Но он при этом не плакал. Глаза его, бархатные, без блеска, остались совершенно сухими.

– Вот вы где! – к Баче спешил Герасим Василич, принарядившийся для посещения игорного дома. Баче безумно интересно было, чем закончится беседа Диглера и загадочного обладателя белого табака, но дела не позволяли ей остаться.

– Господа, к сожалению, я вынужден вас покинуть, – Бача раскланялась с господами в гостиной и последовала за своим принцем – за приключениями и газартами.

Расписка

Чтобы выиграть в фараон или в экарте – не нужно особенного ума, одно только везение, но «двадцать и один» – игра, где происходит настоящий поединок интеллектов. Здесь необходимы и тонкий расчет, и долгосрочное планирование, и смекалка, и дар предвидения – в рамках математической статистики. Бача ощущала себя за карточным столом – совсем как в старые добрые времена, только вместо Джиро за ней присматривал теперь Герасим Василич.

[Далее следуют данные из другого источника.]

theorem checkRestore_out (h : ¬ (lot < 1 ∨ 65535 < lot)) (hp : Place.ofCode? place = some .out) :
    checkRestore s lot place code = .error .conflict := by
  rw [checkRestore, if_neg h, hp]

theorem checkRestore_notRestorable (h : ¬ (lot < 1 ∨ 65535 < lot)) (hp : Place.ofCode? place = some (.vessel p))
    (hx : restoreState? p code = none) : checkRestore s lot place code = .error .range := by
  simp only [checkRestore, if_neg h, hp, hx]

/-- Past the checks of the request's own fields: the place, the table's room and the number in use, in that order. -/
theorem checkRestore_restorable (h : ¬ (lot < 1 ∨ 65535 < lot)) (hp : Place.ofCode? place = some (.vessel p))
    (hx : restoreState? p code = some x) :
    checkRestore s lot place code =
      if !(s.isFree p) then .error .state
      else if 16 ≤ s.lots.length then .error .full
      else if (s.lot? lot).isSome = true then .error .conflict
      else .ok (p, x) := by
  simp only [checkRestore, if_neg h, hp, hx]
  rfl

end Checks

/-! ### RESTORE-LOT as a command -/

section Requests

variable {s : State} {f : RestoreFields}

theorem exec_restoreLot (h : s.accepts = true) :
    exec (.restoreLot f) s = .next ((reqRestoreLot f s).1.answer 0x12#8 (reqRestoreLot f s).2) :=
  congrArg Host.Outcome.next (takeRequest_accepts h)

theorem reqRestoreLot_error {r : Reason} (hstage : (Stage.ofCode? f.stage).isSome = true)
    (hc : checkRestore s f.lot f.place f.state = .error r) : reqRestoreLot f s = s.refuse r := by
  simp only [reqRestoreLot, Option.isNone_eq_false_iff.mpr hstage, hc, Bool.false_eq_true, if_false]

theorem reqRestoreLot_ok {p : Vessel} {x : RestoreState} (hstage : (Stage.ofCode? f.stage).isSome = true)
    (hc : checkRestore s f.lot f.place f.state = .ok (p, x)) :
    reqRestoreLot f s =
      ((s.withLots (insertLot ((restoredBase f p).restoredInto s.now x) s.lots)).restoreVessel x,
       .done (lotFields ((restoredBase f p).restoredInto s.now x) ++
         [.flag (restoreClamped f ((restoredBase f p).restoredInto s.now x))])) := by
  simp only [reqRestoreLot, Option.isNone_eq_false_iff.mpr hstage, hc, Bool.false_eq_true, if_false]

/-- A failed check leaves the state but for the reply. -/
theorem exec_restoreLot_refused {r : Reason} (h : s.accepts = true) (hstage : (Stage.ofCode? f.stage).isSome = true)
    (hc : checkRestore s f.lot f.place f.state = .error r) :
    exec (.restoreLot f) s = .next (s.answer 0x12#8 (.refused r)) := by
  rw [exec_restoreLot h, reqRestoreLot_error hstage hc, State.refuse]

/-- A request that passes the checks is answered DONE, and its lot is found in its place. -/
theorem exec_restoreLot_accepted {p : Vessel} {x : RestoreState} (h : s.accepts = true)
    (hstage : (Stage.ofCode? f.stage).isSome = true) (hc : checkRestore s f.lot f.place f.state = .ok (p, x))
    (hnew : s.lot? f.lot = none) :
    ∃ t l fields, exec (.restoreLot f) s = .next t ∧ t.lot? f.lot = some l ∧ l.place = p ∧
      t.port.reply = some (0x12#8, .done fields) := by
  obtain ⟨hnumber, hplace⟩ := restoredInto_number_place (restoredBase f p) s.now x
  have hreq := reqRestoreLot_ok hstage hc
  generalize (restoredBase f p).restoredInto s.now x = l at hnumber hplace hreq
  replace hnumber : l.number = f.lot := hnumber
  refine ⟨_, l, _, exec_restoreLot h, ?_, hplace, by rw [hreq, answer_reply]⟩
  rw [State.lot?, ← hnumber] at hnew ⊢
  simpa [hreq] using find?_insertLot hnew

end Requests

/-- Settles O30: the model's checks stand in the order of R9's table, and each outcome of the checks has one effect. -/
theorem restoreLotChecksInOrder : Obligations.RestoreLotChecksInOrder := by
  unfold Obligations.RestoreLotChecksInOrder
  intro s f hs hstage refusedWith
  have refused {r : Reason} : checkRestore s f.lot f.place f.state = .error r → refusedWith r :=
    exec_restoreLot_refused hs hstage
  split
  next hlot => exact refused (checkRestore_range hlot)
  next hlot =>
  cases hplace : Place.ofCode? f.place with
  | none => simpa using refused (checkRestore_unknownPlace hlot hplace)
  | some d =>
    cases d with
    | out => simpa using refused (checkRestore_out hlot hplace)
    | vessel p =>
      simp only [reduceCtorEq, if_false, Option.some.injEq, Place.vessel.injEq]
      refine ⟨p, rfl, ?_⟩
      cases hx : restoreState? p f.state with
      | none =>
        have hno := (restoreState?_eq_none_iff p f.state).mp hx
        simpa [hno] using refused (checkRestore_notRestorable hlot hplace hx)
      | some x =>
        have hyes : State.restorable p f.state := Classical.not_not.mp fun hno =>
          Option.some_ne_none x (hx.symm.trans ((restoreState?_eq_none_iff p f.state).mpr hno))
        have hc := checkRestore_restorable (s := s) hlot hplace hx
        refine ⟨fun hno => absurd hyes hno, fun _ hfree => ?_, fun _ hfree hfull => ?_, fun _ hfree hroom hused => ?_,
          fun _ hfree hroom hnew => ?_⟩
        · exact refused (by simp [hc, hfree])
        · exact refused (by simp [hc, hfree, hfull])
        · exact refused (by simp [hc, hfree, Nat.not_le.mpr hroom, hused])
        · exact exec_restoreLot_accepted (x := x) hs hstage (by simp [hc, hfree, Nat.not_le.mpr hroom, hnew]) hnew
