-- ==== Sys2Proof/Syntax.lean ====
section
/-! DEFINITION. The commands of the block: one constructor per row of the table of operations and events.
A command carries what comes from outside the block (an address, a value, a pin level, a measured quantity) or
names the unit it happens in. What the block holds itself (a program, a queue, a latch) is no operand. -/

namespace Sys2Proof

/-- Who makes an access: the bus initiators of R432 and the submitters of R192. -/
inductive Initiator
  | hpq | hps | link
  | core (n : Fin 4)
  | flume (c : Fin 32)
  | fl | planEngine | scrubber | writer
  deriving DecidableEq, Repr

/-- The supplies whose loss resets or disables part of the device (R456). -/
inductive Supply
  | vddL | vddD | vdda | vio
  deriving DecidableEq, Repr

/-- What wakes the device from PARK (R474). -/
inductive WakeCause
  | wheel (w : Fin 4) | hps | hpq | linkFrame
  deriving DecidableEq, Repr

/-- What a timer captures: its number, and the level its capture source has taken (R330). -/
structure CapEdge where
  timer : Fin 16
  level : Bool
  deriving DecidableEq, Repr

/-- What the reference selection sees after 100 us of watching CLKIN (R459). -/
inductive ClockObs
  | clkin25 (khz : Half) | clkin50 (khz : Half) | crystal (khz : Half) | none
  deriving DecidableEq, Repr

/-- Which part of the clock fails (R460). -/
inductive ClockFaultKind
  | reference | mainPll | linkPll
  deriving DecidableEq, Repr

/-- A HEART frame of R412 as received. -/
structure HeartFrame where
  src : BitVec 3
  path : BitVec 16
  role : BitVec 2
  take : Bool
  isOpen : Bool
  state : BitVec 4
  rst : Bool
  rstId : BitVec 3
  epoch : BitVec 16
  count : BitVec 16
  crcOk : Bool
  deriving DecidableEq, Repr

/-- An ANGLE beat of R413 as received. -/
structure AngleBeat where
  src : BitVec 3
  isOpen : Bool
  astern : Bool
  angle : BitVec 26
  exp : BitVec 4
  mant : BitVec 9
  epoch : BitVec 4
  crcOk : Bool
  deriving DecidableEq, Repr

/-- A MEM frame of R415 as received: `len` words less one, `be` the byte enables. -/
structure MemFrame where
  src : BitVec 3
  dst : BitVec 3
  lseq : Byte
  tag : Byte
  init : Byte
  status : Byte
  be : Byte
  len : BitVec 4
  addr : Word
  data : List Word
  crcOk : Bool
  deriving DecidableEq, Repr

/-- An ORDER SUBMIT frame of R415 as received. -/
structure OrderFrame where
  src : BitVec 3
  dst : BitVec 3
  lseq : Byte
  tag : Byte
  init : Byte
  failed : Bool
  sub0 : Word
  sub1 : Word
  sub2 : Word
  sub3 : Word
  crcOk : Bool
  deriving DecidableEq, Repr

/-- An ORDER REPLY frame of R415 as received. -/
structure ReplyFrame where
  src : BitVec 3
  dst : BitVec 3
  lseq : Byte
  tag : Byte
  init : Byte
  res : Word
  seq : Word
  crcOk : Bool
  deriving DecidableEq, Repr

/-- An EVENT frame of R415 as received: source and COUNT of an EVT, payload and stamp of a MSG, FULL of an EVTACK. -/
structure EventFrame where
  src : BitVec 3
  dst : BitVec 3
  bcast : Bool
  lseq : Byte
  tag : Byte
  source : Byte
  count : Byte
  full : Bool
  payload : Word
  stamp : Word
  crcOk : Bool
  deriving DecidableEq, Repr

Так же отечески опекал молодого игрока и заворачивал на подлете лихих девчонок, разлакомившихся на жгучую испанскую красоту. Потому как нечего кавалера отвлекать – от его работы. Герасим Василич издали любовался игрою молодого Оскура – самому ему никогда не удавалось так быстро запомнить стос и держать его в голове. Когда игра закончилась, и Бача с ее принцем разделили пополам многочисленные «плюсы», Герасим Василич спросил:

– Как мы с тобою, красавица, до Вены едем – опять на Диглере или собственным ходом?

– Боюсь, собственным, – вздохнула Бача, – я спрошу его, конечно, если застану. Но боюсь, мы ему наскучили. Да и мало радости путешествовать в компании убийцы…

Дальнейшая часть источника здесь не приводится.